Action item
Starting at the top of the records, output every line through the one that contains "let slots := (co.records.filter", keeping each exactly as it appears.

*** Opening of Data for analysis ***

/-- Places a record: at its spill entry, in a slot, or at a free spill entry, which the free value picks; none if there is no
room (R186 to R188). -/
def State.placeRec (s : State) (c : Nat) (r : Rec) : Option State :=
  let co := s.core c
  match s.launch r.launch, co.on r.launch with
  | some l, some o =>
    let slots := (co.records.filter (fun x => x.spill.isNone)).length
    let used := (co.records.filter (fun x => x.launch == r.launch)).filterMap (·.spill)
    let free := (upTo l.qspn).filter (fun i => !used.contains i)
    let spill : Option (Option Nat) := match r.spill with
      | some i => some (some i)
      | none => if slots < 256 then some none
        else if free.isEmpty then none else some (some (free.getD (Config.spillPlace s.tick % free.length) 0))
    spill.map (fun sp =>
      let s1 := match sp with
        | some i => s.putLine (spillFlat c o l i) (spillBits r)
        | none => s
      s1.modCore c (fun co => { co with records := co.records ++ [{ r with spill := sp }], stamp := co.stamp + 1 }))
  | _, _ => none

/-- The spill entry of a record takes new bits. -/
def State.putSpill (s : State) (c : Nat) (r : Rec) (v : Nat) : State :=
  match r.spill, s.launch r.launch, (s.core c).on r.launch with
  | some i, some l, some o => s.putLine (spillFlat c o l i) v
  | _, _, _ => s

/-- A record takes the place of one of its core, in its slot or its spill entry (R174). -/
def State.foldRec (s : State) (c : Nat) (r r2 : Rec) : State :=
  (s.putSpill c r (spillBits r2)).modCore c (fun co =>
    { co with records := co.records.map (fun x => if x == r then r2 else x), stamp := co.stamp + 1 })

/-- Takes a record out of the core's list, its spill entry with it; its NI accepts messages again (R188). -/
def State.dropRec (s : State) (c : Nat) (r : Rec) : State :=
  (s.putSpill c r 0).modCore c (fun co => { co with records := co.records.filter (fun x => x != r), niStop := [] })

/-! ## Early commit and rollback -/

/-- Unit number of the NI that receives a message of a launch. -/
def destUnit (l : Launch) : MsgDest → Nat
  | .core n => coreUnit (l.phys n)
  | .host => hostUnit

/-- A message leaves the NI of a unit of its launch's partition, under that NI's next sequence number; one that the unit sends to itself
does not cross the mesh and takes none (R76). -/
def State.post (s : State) (unit : Nat) (f : Flight) : State :=
  match s.launch f.msg.launch with
  | some l =>
    let d := destUnit l f.msg.dest
    { (if d = unit then s else s.packet unit l.part) with net := s.net ++ [{ f with seq := (s.seqOf unit l.part).toNat, unit := d, sender := unit, vf := l.vf }] }
  | none => { s with net := s.net ++ [f] }

/-- Messages leave the outbox of string `k` for the network; they arrive after the string's stores below number `after`
have performed (R141). -/
def State.sendAll (s : State) (c k id after : Nat) (ms : List Msg) : State :=
  ms.foldl (fun s m => s.post (coreUnit c) { msg := m, fromCore := c, fromStr := k, after := after, slot := true, actId := id,
                                             nacks := 0, nacked := false }) s

/-- The activation of a string commits early: its outbox is sent, its journal is discarded, it is no longer restartable
(R166). -/
def State.commitEarly (s : State) (c k : Nat) : State :=
  let t := s.str c k
  match t.act with
  | some a =>
    if a.ec then s
    else (s.setStr c k { t with act := some { a with ec := true, rst := false, outbox := [], journal := [],
                                                      jmarks := [], mask0 := none } }).sendAll c k a.id t.seq a.outbox
  | none => s

/-- Strings of a core by number. -/
def strNums : List Nat := [0, 1, 2, 3]

/-- Outbox slots of a core that are taken (R167). -/
def State.slotsUsed (s : State) (c : Nat) : Nat :=
  (strNums.map (fun k => match (s.str c k).act with | some a => a.outbox.length | none => 0)).foldl (· + ·) 0
    + (s.net.filter (fun f => f.slot && f.fromCore == c)).length

/-- Journal lines of a core that are taken (R167). -/
def State.linesUsed (s : State) (c : Nat) : Nat :=
  (strNums.map (fun k => match (s.str c k).act with | some a => a.journal.length | none => 0)).foldl (· + ·) 0

/-- Every activation of the core that has not committed early and passes the test commits early. -/
def State.commitWhere (s : State) (c : Nat) (f : Activation → Bool) : State :=
  strNums.foldl (fun s k => match (s.str c k).act with
    | some a => if f a then s.commitEarly c k else s
    | none => s) s

/-- For want of an outbox slot (R167). -/
def State.commitForSlot (s : State) (c k : Nat) : State :=
  (s.commitWhere c (fun a => !a.outbox.isEmpty)).commitEarly c k

/-- For want of a journal line (R167). -/
def State.commitForLine (s : State) (c k : Nat) : State :=
  (s.commitWhere c (fun a => !a.journal.isEmpty)).commitEarly c k

/-- A 64-byte line of a slice as a vector. -/
def State.line (s : State) (c n : Nat) : Vec := BitVec.ofNat 512 (s.mem.num (sliceFlat c (64 * n)) 64)

/-- The marks of a line of a slice, by sector of the slice (R84). -/
def State.lineMarks (s : State) (c n : Nat) : List (Nat × Poison) :=
  [2 * n, 2 * n + 1].filterMap (fun i => (s.mark none (sliceFlat c (32 * i))).map (fun m => (i, m)))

*** Close of Data for analysis ***

Written solution
/-- Places a record: at its spill entry, in a slot, or at a free spill entry, which the free value picks; none if there is no
room (R186 to R188). -/
def State.placeRec (s : State) (c : Nat) (r : Rec) : Option State :=
  let co := s.core c
  match s.launch r.launch, co.on r.launch with
  | some l, some o =>
    let slots := (co.records.filter (fun x => x.spill.isNone)).length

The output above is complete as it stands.